Radiotherapy aims to maximise tumour control and minimise adverse effects on neighbouring normal tissue.  Despite innovations that more precisely deliver radiation to tumours, many patients experience side-effects from normal tissue toxicity.  In pelvic cancers, radiotherapy can evoke acute radiation cystitis and bladder dysfunction which often resolves over time. Late effects are less common, occurring months to years post-radiotherapy, but cause significant and irreversible bladder dysfunction. Investigation of bladder physiology after irradiation is uncovering the underlying pathophysiological mechanisms.  CT image-guided radiation of mice bladders recapitulated the clinical context where around 50% of mice exhibited altered voiding patterns with frequent, small volume voids.  Interestingly, contractility of bladder tissue strips was changed after irradiation, whether or not voiding patterns were changed. Neurogenic-contractions were smaller in the acute phase, 2 weeks post-radiation and while they increased over subsequent months, did not fully resolve. Impaired contractility was not explained by aberrant voltage-gated Ca2+-activity as depolarization-mediated contractions were unaffected by irradiation. Muscarinic-contractions were also unaffected; therefore, pre-synaptic mechanisms may be radiation-sensitive and further work is needed to better understand this (1).
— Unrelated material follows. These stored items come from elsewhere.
-- ==== Sys2Proof/Machine/Regs.lean ====
section
/-! DEFINITION. The register window (R11 to R13): what a read of each register returns and clears, and what a write does. -/

namespace Sys2Proof.Machine

/-! ### Packing -/

/-- A field of `w` bits at bit `lo`. -/
def fld (lo w v : Nat) : Nat := v % 2 ^ w * 2 ^ lo

/-- A one-bit field. -/
def flag (lo : Nat) (b : Bool) : Nat := if b then 2 ^ lo else 0

/-- A sum of fields. -/
def pack (l : List Nat) : Nat := l.foldl (· + ·) 0

/-! ### Identity and features (R39 to R43) -/

/-- BLOCK_GEOM (R40). -/
def Chip.geom (c : Chip) : Nat :=
  pack [c.model.quads, fld 8 8 c.model.slices, fld 16 8 8, fld 24 8 128, fld 32 8 c.model.quads, fld 40 8 c.model.sports,
    fld 48 8 c.model.mports, fld 56 8 2]

/-- PRIV_MAP (R40). -/
def Chip.privMap (c : Chip) : Nat := (List.range c.model.quads).foldl (fun n q => n + 2 ^ (8 * q)) 0

/-- FEATURES0 (R41): ATTN_BWD and GRAD_ARRAY are absent in V32. -/
def Chip.features (c : Chip) : Nat := 0x7FFC + (if c.model = .v32 then 0 else 3)

/-- SIZES0 to SIZES4 (R42). -/
def Chip.sizes (c : Chip) : Nat → Nat
  | 0 => pack [2048, fld 16 8 32, fld 24 8 16, fld 32 16 256, fld 48 8 12]
  | 1 => pack [24576, fld 32 8 32, fld 40 8 64, fld 48 8 48]
  | 2 => pack [16, fld 8 8 16, fld 16 8 8, fld 24 8 8, fld 32 8 4, fld 40 8 8, fld 48 8 4, fld 56 4 8, fld 60 4 4]
  | 3 => pack [64, fld 8 4 2, fld 16 13 4096, fld 32 16 256, fld 48 8 16, fld 56 8 8]
  | _ => pack [32768, fld 32 16 (1024 * c.model.quads), fld 48 8 56, fld 56 8 52]

/-- LAT_CLASS (R42). -/
def Chip.latClass (c : Chip) : Nat :=
  pack [4, fld 8 8 8, fld 16 8 12, fld 24 8 (if c.model = .v8 then 0 else 18), fld 32 8 (if c.model = .v32 then 24 else 0)]

/-- The registers at 0x0000 to 0x0FFF (R39). -/
def State.readIdent (s : State) (off : Nat) : Nat :=
  let c := s.chip
  if 0x800 ≤ off then distReg c.model ((off - 0x800) / 64) (off % 64 / 8)
  else match off with
  | 0x00 => c.blockId
  | 0x08 => c.geom
  | 0x10 => 2 ^ c.model.slices - 1
  | 0x18 => s.avail.toNat
  | 0x20 => c.privMap
  | 0x28 => c.features
  | 0x30 => 0x3FFF
  | 0x38 => c.sizes 0
  | 0x40 => c.sizes 1
  | 0x48 => c.sizes 2
  | 0x50 => c.sizes 3
  | 0x58 => c.sizes 4
  | 0x60 => pack [4, fld 8 16 448, fld 24 16 1024]
  | 0x68 => pack [0x1F, fld 5 3 7, fld 8 8 64, fld 16 16 256, fld 32 16 1024, fld 48 8 16]
  | 0x70 => pack [1500, fld 16 16 1100, fld 32 16 700, fld 48 16 1000]
  | 0x78 => pack [c.model.peakW, fld 12 12 c.model.capMinW, fld 24 12 c.model.peakW, fld 36 12 500, fld 48 12 750]
  | 0x80 => c.latClass
  | _ => 0

/-! ### Mailboxes (R428) -/

/-- A command of the channel has posted TIMEOUT and owes its final completion. -/
def State.continues (s : State) (c : Nat) : Bool := s.fw.conts.any fun m => m.chan == c

/-- The registers of channel `c` at an offset of its area (R428). -/
def State.readMbox (s : State) (c off : Nat) : Nat :=
  let x := s.chan c
  if off < 0x40 then ((x.stage[off / 8]?).getD 0).toNat
  else if 0x80 ≤ off ∧ off < 0xC0 then fieldOf (x.cpls.headD []) (off - 0x80) 8
  else match off with
  | 0x48 => pack [x.reqWr.toNat, fld 16 16 x.reqRd.toNat, fld 32 16 x.cplWr.toNat, fld 48 16 x.cplRd.toNat]
  | 0x58 =>
    pack [flag 0 (x.running.isSome || s.continues c), flag 1 (s.continues c), fld 8 8 (x.held.filter isNotice).length,
      fld 16 16 x.lost.toNat]
  | _ => 0

/-! ### Time, start-up and ports, power (R355, R417, R524) -/

/-- The registers at 0x2000 (R355). -/
def State.readTime (s : State) : Nat → Nat
  | 0x00 => s.now
  | 0x08 => s.tb.capture.toNat
  | 0x10 => pack [s.tb.seq.toNat, flag 16 s.tb.synced, flag 17 (s.tb.slewRemain != 0), fld 32 32 s.tb.lastOffset.toNat]
  | 0x18 => pack [flag 0 s.tickExternal, flag 1 s.tick.flywheel, flag 2 s.tick.active, fld 8 32 s.tick.period]
  | 0x20 => s.tick.last.toNat
  | 0x28 => s.tick.count.toNat
  | 0x30 => pack [s.tick.glitch.toNat, fld 16 16 s.tick.missed.toNat, fld 32 16 s.tick.overexp.toNat, fld 48 16 s.tick.slips.toNat]
  | _ => 0

/-- The registers at 0x3000 to 0x307F (R417). -/
def State.readStart (s : State) : Nat → Nat
  | 0x00 =>
    pack [s.start.phase.code, fld 4 8 s.start.order.toNat, fld 12 2 s.start.orderSrc.toNat, flag 14 s.start.settingsRefused,
      flag 15 s.start.strapsRefused, fld 16 2 s.start.fwSlot.toNat, flag 18 s.start.slotFallback, flag 19 s.start.warnSeen,
      fld 32 16 s.start.lockUs.toNat]
  | 0x08 => pack [s.node.addr.toNat, flag 12 s.node.valid]
  | 0x10 => pack [s.chip.strapOrder.toNat, flag 8 s.chip.strapSrc]
  | 0x18 => s.irq.status.toNat
  | 0x20 => s.irq.route.toNat
  | 0x28 => pack [s.ports.spUp.toNat, fld 16 8 s.ports.mpUp.toNat, flag 24 s.ports.dvfs.req]
  | 0x30 =>
    pack [s.ports.credOvf.toNat, fld 16 16 s.ports.dropped.toNat, fld 32 16 s.ports.mpErr.toNat, fld 48 16 s.ports.mpStray.toNat]
  | 0x38 => s.ports.aperture.toNat
  | 0x40 => pack [s.setting 0x0502, flag 5 (s.setting 0x0501 == 1)]
  | _ => 0

/-- PWR_Qq (R524). -/
def State.readPwrQ (s : State) (q : Nat) : Nat :=
  if s.chip.model.quads ≤ q then 0
  else pack [fld 0 16 (s.power.quadMean q / 100000), fld 16 10 (tempField (s.quad q).tm), fld 26 10 (tempField (s.quad q).pred),
    flag 36 (s.power.qhalt.getLsbD q)]

/-- The registers at 0x3080 to 0x3FFF (R524). -/
def State.readPower (s : State) (off : Nat) : Nat :=
  let p := s.power
  if 0xC0 ≤ off ∧ off < 0xE0 then s.readPwrQ ((off - 0xC0) / 8)
  else if 0x100 ≤ off ∧ off < 0x120 then
    let q := (off - 0x100) / 8
    if s.chip.model.quads ≤ q then 0 else pack [tempField (s.quad q).trefQ, fld 10 10 (s.quad q).limit]
  else match off with
  | 0x80 =>
    pack [p.op, fld 3 3 p.target, fld 6 3 p.floor, flag 9 p.clamp, flag 10 p.capLimited, flag 11 p.thermLimited,
      fld 12 4 p.qhalt.toNat, fld 16 12 p.voltMv]
  | 0x88 => pack [fld 0 12 p.capW, fld 12 12 p.nextCap, fld 24 10 p.windowMs, fld 34 10 p.nextWindow]
  | 0x90 => p.winStart
  | 0x98 => pack [fld 0 32 (p.energy / 1000000), fld 32 32 p.samples]
  | 0xA0 => pack [fld 0 16 p.lastAvg, fld 16 12 p.lastCap, flag 28 p.lastOver]
  | 0xA8 => pack [p.overruns.toNat, fld 16 16 p.clamps.toNat, fld 32 16 p.thermSteps.toNat, fld 48 16 p.qhalts.toNat]
  | 0xB0 => p.overNs.toNat
  | 0xB8 => pack [fld 0 6 p.wakes.length, fld 16 16 p.admitted.toNat]
  | 0xE0 => pack [fld 0 16 (p.mean (·.hub) / 100000), fld 16 16 (p.mean (·.emul) / 100000), fld 32 10 (tempField p.hubTemp)]
  | _ => 0

/-! ### The KV page manager (R303) -/

/-- The registers at 0x4000 (R303). -/
def State.readKv (s : State) (off : Nat) : Nat :=
  let trays := s.kv.ctxs.foldl (fun n c => n + (c.layers.filter fun l => l.tray.inHub).length) 0
  if 0x40 ≤ off ∧ off < 0x140 then
    let n := (off - 0x40) / 32
    let c := (s.kv.stats[n]?).getD ⟨0, 0, 0, 0⟩
    match off % 32 with
    | 0 => pack [fld 0 32 (((s.kv.pool n).map s.freeLevel).getD 0), fld 32 16 c.empty.toNat, fld 48 16 c.displaced.toNat]
    | 8 => pack [c.low.toNat, fld 16 48 c.firstNs.toNat]
    | _ => 0
  else match off with
  | 0x00 =>
    pack [fld 0 16 s.kv.ctxs.length, fld 16 16 trays, fld 32 3 s.kv.fades.length,
      fld 35 16 (s.kv.waiters.filter fun w => w.kind == .group).length]
  | 0x08 => pack [s.kv.quadPtr.toNat, fld 32 32 s.kv.contests.toNat]
  | 0x18 => pack [fld 0 32 s.parkSlots.1, fld 32 32 s.parkSlots.2]
  | _ => 0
Ion channels are linked with many cancer hallmarks, with altered mRNA and protein expression of diverse ion channels across many cancers vs. normal tissue commonly reported (2).  Interestingly, further changes are detected following cancer treatment. Specialist physiology techniques are necessary to reveal whether these changes translate to aberrant ion channel signalling which contributes to cancer growth, treatment resistance and metastasis. Such work can indicate whether ion channel drugs, used in the clinical management of other conditions, could have therapeutic benefit for cancer.

We, and others, have shown that upregulation of the L-type Ca2+-channel, CaV1.3, encoded by CACNA1D, is common in prostate cancer, tracking with Gleason grade and metastasis status. Hormone therapy conditions, via androgen deprivation or androgen receptor inhibition, further upregulates CACNA1D expression, sustains CaV1.3 overexpression and may enhance localisation at the plasma membrane.  Of note, CaV1.3 ion channel activity could only be detected during hormone therapy conditions with patch-clamp electrophysiology or Ca2+-imaging (3). This suggests that CaV1.3 activity, emerging during hormone therapy, when proliferative capacity is reduced may facilitate adaptation and survival of treatment-resistant cells that eventually drive recurrence. It remains to be seen whether repurposing calcium channel blockers could be of therapeutic benefit during hormone therapy.

The presentation will share how using physiology lenses in cancer research can foster collaborative, interdisciplinary working that may ultimately improve patient outcomes and quality of life.



Where applicable, experiments conform with Society ethical requirements.